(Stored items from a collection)
/-- A hart (R52, R59 to R82). -/
structure Hart where
  id : HartId
  st : HartStat
  /-- The program counter, in ENTRY layout (R40). -/
  pc : Word
  sc : Scalars
  vf : VFile
  vc : VCtl
  loop0 : LoopRegs
  loop1 : LoopRegs
  ui : UiRegs
  trap : TrapRegs
  phs : PhsReg
  /-- The hart's writes (R277, R280), newest first. -/
  own : List OwnByte
  /-- The snapshot (R278), by location. -/
  snap : List SnapByte
  /-- Copies whose completion the hart has observed: their writes join its snapshots and releases (R286). -/
  obs : List Nat
  /-- PEER and HOST writes not yet published (R288). -/
  rwrites : List RemoteWrite
  /-- Releases retired and not performed, oldest first (R274). -/
  pend : List PendRel
  bolter : Bolter
  /-- The mailbox (R356), oldest first. -/
  mbox : List (Word)
  convoy : Option ConvoyRun
  arr : ArrayRun
  soft : List SoftError
  /-- Requests of the present instruction to PEER or HOST space: the number of the first, and the element the
  instruction started from (R217, R369). -/
  rreq : Option (Nat × Nat)
  /-- Set when the hart has performed an acquire since each strong access of the overlap records (R440): the
  number of acquires with their scope and place in the strong order. -/
  acqAt : List (Scope × Nat)
  /-- The releases the hart has performed: their scopes and places in the phase order (R283). -/
  relAt : List (Scope × Nat)
  /-- The convoy that the front end has gathered (R158): the code address and the instruction of each member. -/
  gathered : List (Word × Instr)
  deriving DecidableEq, Repr

/-! ### Contexts -/

/-- The state of a tile handle (R125, R127). -/
inductive TileSt where
  | allocated
  | freeing
  deriving DecidableEq, Repr

/-- A tile (R123 to R127); handles that are not listed are free. -/
structure Tile where
  h : Nat
  st : TileSt
  /-- The 64-bit tile descriptor. -/
  desc : Word
  /-- The format descriptor recorded at allocation. -/
  fmt : BitVec 32
  /-- Size Z in bytes (R124). -/
  size : Nat
  /-- The slices it spans: die and cores. -/
  die : Nat
  cores : List Nat
  /-- Banks taken in each slice. -/
  banks : Nat
  deriving DecidableEq, Repr

/-- A residency entry (R132). -/
structure ResEnt where
  e : Nat
  base : Nat
  lines : Nat
  full : Bool
  /-- The lines that it pins, by home location over 128 (R133). -/
  pins : List Nat
  deriving DecidableEq, Repr

/-- A token slot (R345); slots that are not listed hold generation 0 and status none. -/
structure TokenSlot where
  slot : Nat
  gen : Nat
  ok : Bool
  deriving DecidableEq, Repr

/-- A timetable hold on one line (R333): the launch and the die that placed it, its virtual address, and the line by home
location over 128. -/
structure Hold where
  launch : Nat
  die : Nat
  va : Nat
  line : Nat
  deriving DecidableEq, Repr

/-- A space held in a save area (R350): offset and length, and the launch instance it serves. -/
structure SaveSpan where
  off : Nat
  len : Nat
  launch : Nat
  ginst : Nat
  /-- The instance state that lies in it has been written, with free values of this number (R349). -/
  wrote : Option Nat
  deriving DecidableEq, Repr

/-- A context (R367). -/
structure Ctx where
  num : Nat
  dev : Nat
  ptroot : Nat
  save : Nat
  savesz : Nat
  peert : Nat
  hwint : Nat
  npeer : Nat
  nhwin : Nat
  kslot : Nat
  /-- VLCAP.K (R81). -/
  vlk : BitVec 2
  tiles : List Tile
  res : List ResEnt
  tokens : List TokenSlot
  holds : List Hold
  /-- Counters of `tmcnt` (R340): started, settled, misses, late, rejected. -/
  tmcnt : Vector Word 5
  spans : List SaveSpan
  /-- Instances, by launch and number, whose save the area could not hold: no victims until a restore or discard (R350). -/
  saveRefused : List (Nat × Nat)
  /-- The kill under way: the cycle it started (R448). -/
  kill : Option Nat
  deriving DecidableEq, Repr

/-! ### Launches -/

/-- A level entry (R42). -/
structure Level where
  dom : Nat
  scope : Nat
  gang : Bool
  count : Nat
  deriving DecidableEq, Repr

/-- The state of a gang instance (R38, R347). -/
inductive InstSt where
  | never
  | placed (order : Nat)
  | saved (order : Nat) (since : Nat) (refused : Bool)
  | ended
  deriving DecidableEq, Repr

/-- A gang instance of a launch: its first flat index and number of harts. -/
structure GInst where
  first : Nat
  n : Nat
  st : InstSt
  deriving DecidableEq, Repr

/-- A barrier of one level instance (R353), with the records of counted `bar.sync` forms (R354). -/
structure Barrier where
  level : Nat
  inst : Nat
  gen : BitVec 32
  /-- Flat indices that have arrived in the present generation; a partner counts 2^32 above its hart and is not
  counted into the generation. -/
  arrived : List Nat
  /-- Of those, the harts whose release has been performed. -/
  performed : List Nat
  /-- Counted `bar.sync` forms: flat index, as for `arrived`, and generation. -/
  syncs : List (Nat × BitVec 32)
  deriving DecidableEq, Repr

/-- A launch that has been taken (R39, R343). -/
structure Launch where
  lid : Nat
  ctx : Nat
  dev : Nat
  queue : Nat
  entry : Word
  prio : Nat
  red : Bool
  ydl : Nat
  arg : Word
  stkbase : Word
  stksz : Nat
  vlreq : Nat
  /-- The format table at entry (R43, R44). -/
  ft : Vector (BitVec 32) 16
  ttptr : Nat
  deps : List (BitVec 32)
  doneTok : BitVec 32
  levels : List Level
  /-- Lanes per hart and VLEN code, fixed when its first instance is placed (R33, R55). -/
  grant : Option (Nat × BitVec 2)
  /-- Gang instances (R38). -/
  insts : List GInst
  /-- Time (ns) at which the launch became ready (R46). -/
  readyAt : Option Nat
  /-- Flat indices of harts that have ended. -/
  ended : List Nat
  barriers : List Barrier
  deriving DecidableEq, Repr

/-- A queue (R341, R344): header address and pause. -/
structure Queue where
  q : Nat
  hdr : Nat
  ctx : Nat
  paused : Bool
  deriving DecidableEq, Repr

/-- A device (R23): its queues, the round-robin pointer and the reservations of R348. -/
structure Device where
  idx : Nat
  queues : List Queue
  rr : Nat
  /-- Candidates (launch, gang instance), each with the scalar contexts reserved for it: die, core, hart number, lanes. -/
  resv : List ((Nat × Nat) × List (Nat × Nat × Nat × Nat))
  /-- Cycle of the last placement round. -/
  lastRound : Nat
  deriving DecidableEq, Repr

/-! ### The Millrace -/

/-- A timetable entry as read (R334). -/
structure TTEnt where
  mark : Nat
  dline : Nat
  obj : Word
  dst : Word
  lines : Nat
  act : Nat
  tt : BitVec 8
  hidx : Nat
  deriving DecidableEq, Repr

/-- The state of one action (R334 to R337). -/
inductive ActSt where
  | due
  | rejected
  | started
  | settled
  | faulted
  | late
  deriving DecidableEq, Repr

/-- The marker state of one hart (R336, R337). -/
structure Marker where
  flat : Nat
  marker : Option Nat
  pass : Nat
  /-- Entries of the present pass whose window has closed; true when by a passing check. -/
  closed : List (Nat × Bool)
  deriving DecidableEq, Repr

/-- The work of one die's Millrace for one launch. -/
structure Mill where
  launch : Nat
  die : Nat
  /-- Passes read: pass number and entries (R335). -/
  passes : List (Nat × List TTEnt)
  /-- Actions: pass, entry, and state. -/
  acts : List (Nat × Nat × ActSt)
  markers : List Marker
  /-- A wish to read the timetable of this pass (set by `tmark`). -/
  wantRead : List Nat
  /-- Copies of FETCH entries: pass, entry, copy number. -/
  fetches : List (Nat × Nat × Nat)
  deriving DecidableEq, Repr

/-! ### Streams -/

/-- The state of a stream command (R315). -/
inductive CmdSt where
  | accepted
  /-- Started; the elements below `pos` are copied. -/
  | running (pos : Nat)
  /-- Finished at element `e` with fault code (0: complete) and address; its record waits for the append. -/
  | finished (e : Nat) (code : Nat) (faddr : Word)
  deriving DecidableEq, Repr

/-- A stream command accepted at a port (R317, R324). -/
structure Cmd where
  /-- The copy's number: its writes are listed under it. -/
  cid : Nat
  /-- The launch of the hart that issued it. -/
  launch : Nat
  /-- The 128-byte descriptor. -/
  desc : BitVec 1024
  st : CmdSt
  /-- The vector port's register operand and index group, and G and the index elements at issue (R322). -/
  vr : Nat
  vi : Option Nat
  g : Nat
  idx : List Nat
  /-- What the issuing hart held at the `strm`, for `view` (R285, R319). -/
  ov : List OwnByte
  snap : List SnapByte
  /-- Tile handles that the command held when it was accepted (R127). -/
  tiles : List Nat
  /-- The bytes of the present element that have been read, when its writes are still to be made. -/
  got : Option (List Byte)
  /-- Numbers of the requests to a remote home that the present element waits for. -/
  rids : List Nat
  /-- Byte writes made by the copy, in element order (location, byte, key). -/
  writes : List (Nat × Byte × KeyTag)
  /-- Locations the copy reads, and those it writes, target by target in the order of the reads (R285). -/
  src : List Nat
  dst : List Nat
  /-- FETCH of a timetable entry: launch, die, pass and entry. -/
  fetch : Option (Nat × Nat × Nat × Nat)
  /-- Bytes of the copy that a broken program wrote or read (R285): their values are undefined. -/
  broken : List Nat
  deriving DecidableEq, Repr

/-- A port (R315): context, flat index and number, and the die whose dispatcher holds it. Number 16 is the vector port;
a FETCH of the Millrace runs on a port of its own, whose number is 32 above that of its copy (R334). DEDUCED (log 42). -/
structure Port where
  ctx : Nat
  flat : Nat
  port : Nat
  die : Nat
  cmds : List Cmd
  deriving DecidableEq, Repr

/-- The writes of a copy whose record has been appended: which numbered writes it made (R286, R329). -/
structure CopyRec where
  cid : Nat
  ctx : Nat
  launch : Nat
  flat : Nat
  port : Nat
  wids : List Nat
  src : List Nat
  dst : List Nat
  /-- The ring slot that carries its record (home location), for the observation by `crpop` (R331). -/
  slot : Option Nat
  deriving DecidableEq, Repr

/-! ### Cores, Weirs and clusters -/

/-- A structural test under way (R463). -/
structure TestRun where
  kind : Nat
  bank : Nat
  since : Nat
  deriving DecidableEq, Repr

/-- A core; cores that are not listed are in their reset state. -/
structure Core where
  die : Nat
  core : Nat
  /-- Granted rows (R360), a multiple of 8. -/
  gr : Nat
  /-- Rows granted at a boundary that take effect at a cycle: (cycle, new GR). -/
  grNext : List (Nat × Nat)
  /-- Request cycle. -/
  req : Option Nat
  /-- Last PE cycle. -/
  lastPe : Nat
  /-- Cycle from which the core releases. -/
  rel : Option Nat
  /-- Cycle since which no hart is placed or staged. -/
  idleSince : Nat
  fenced : Bool
  test : Option TestRun
  /-- Kinds that the next idle time runs first, after a divergence or a save timeout (R462, R483). -/
  testFirst : List Nat
  /-- Nothing is placed before those tests have run (R483). -/
  blocked : Bool
  /-- Overdue kinds recorded, with the time of the record (R467). -/
  overdue : List (Nat × Nat)
  /-- Retired banks (R466). -/
  retired : BitVec 64
  /-- Banks of the slice that have passed a test, with the TIME of the last pass (R467). -/
  bankPass : List (Nat × Nat)
  deriving DecidableEq, Repr

/-- A cluster's Weir (R359, R360, R478). -/
structure Weir where
  die : Nat
  clus : Nat
  budget : Nat
  /-- Limited to 8 rows per step (R478), since a time. -/
  slow : Option Nat
  fenced : Bool
  deriving DecidableEq, Repr

/-! ### Translation and fetch -/

/-- A TLB entry: a leaf (R118). -/
structure TlbEnt where
  die : Nat
  core : Nat
  ctx : Nat
  /-- Virtual base and size of the page. -/
  va : Nat
  size : Nat
  pa : Nat
  w : Bool
  x : Bool
  dev : Bool
  ksel : Bool
  deriving DecidableEq, Repr

/-- A walk-cache entry of a die: a pointer to the table of level `lvl` that covers the addresses from `va` on (R118). -/
structure WalkEnt where
  die : Nat
  ctx : Nat
  lvl : Nat
  va : Nat
  tab : Nat
  deriving DecidableEq, Repr

/-- A line in an instruction cache (R147, R150). -/
structure ILine where
  die : Nat
  core : Nat
  ctx : Nat
  line : Nat
  bits : BitVec 512
  deriving DecidableEq, Repr

/-! ### Errors -/

/-- An event record before its append (R391); SEQ is given at the append. -/
structure EvRec where
  time : Nat
  src : BitVec 16
  cause : BitVec 16
  sev : BitVec 8
  asp : BitVec 8
  ctx : BitVec 16
  hart : BitVec 32
  count : Nat
  addr : Word
  data : List Byte
  /-- Device whose event area takes the record (R396). -/
  dev : Nat
  deriving DecidableEq, Repr

/-- An event source (R392, R393): next SEQ and the open CORRECTED record with its SEQ. -/
structure Source where
  src : BitVec 16
  seq : Nat
  open_ : Option (EvRec × Nat)
  fenced : Bool
  deriving DecidableEq, Repr

/-- A record of the overlap check (R440). -/
structure OvlRec where
  line : Nat
  lo : Nat
  len : Nat
  ctx : Nat
  flat : Nat
  party : Nat
  at_ : Nat
  deriving DecidableEq, Repr

/-! ### Links, clocks, ports and paths -/

/-- One direction of a die boundary, at its receiving side (R469 to R473). -/
structure Hop where
  die : Nat
  edge : Nat
  /-- Spare 64 and 65: the lane each one carries. -/
  spare0 : Option Nat
  spare1 : Option Nat
  /-- Bad lanes judged so far. -/
  bad : List Nat
  /-- Bad lanes that wait for the repair, with the cycle of the judgement. -/
  waiting : List (Nat × Nat)
  /-- Consecutive replays of one group. -/
  replays : Nat
  /-- The replay under way ends at this cycle. -/
  replayUntil : Nat
  /-- Reduced width: false the low half, true the high half. -/
  half : Option Bool
  /-- The hop carries nothing until this cycle. -/
  busyUntil : Nat
  deriving DecidableEq, Repr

• [What the task requires]: Only the lines from the start of the data to the line holding "own : List OwnByte" are wanted; return them exactly, both ends included.

• [Your solution]:
/-- A hart (R52, R59 to R82). -/
structure Hart where
  id : HartId
  st : HartStat
  /-- The program counter, in ENTRY layout (R40). -/
  pc : Word
  sc : Scalars
  vf : VFile
  vc : VCtl
  loop0 : LoopRegs
  loop1 : LoopRegs
  ui : UiRegs
  trap : TrapRegs
  phs : PhsReg
  /-- The hart's writes (R277, R280), newest first. -/
  own : List OwnByte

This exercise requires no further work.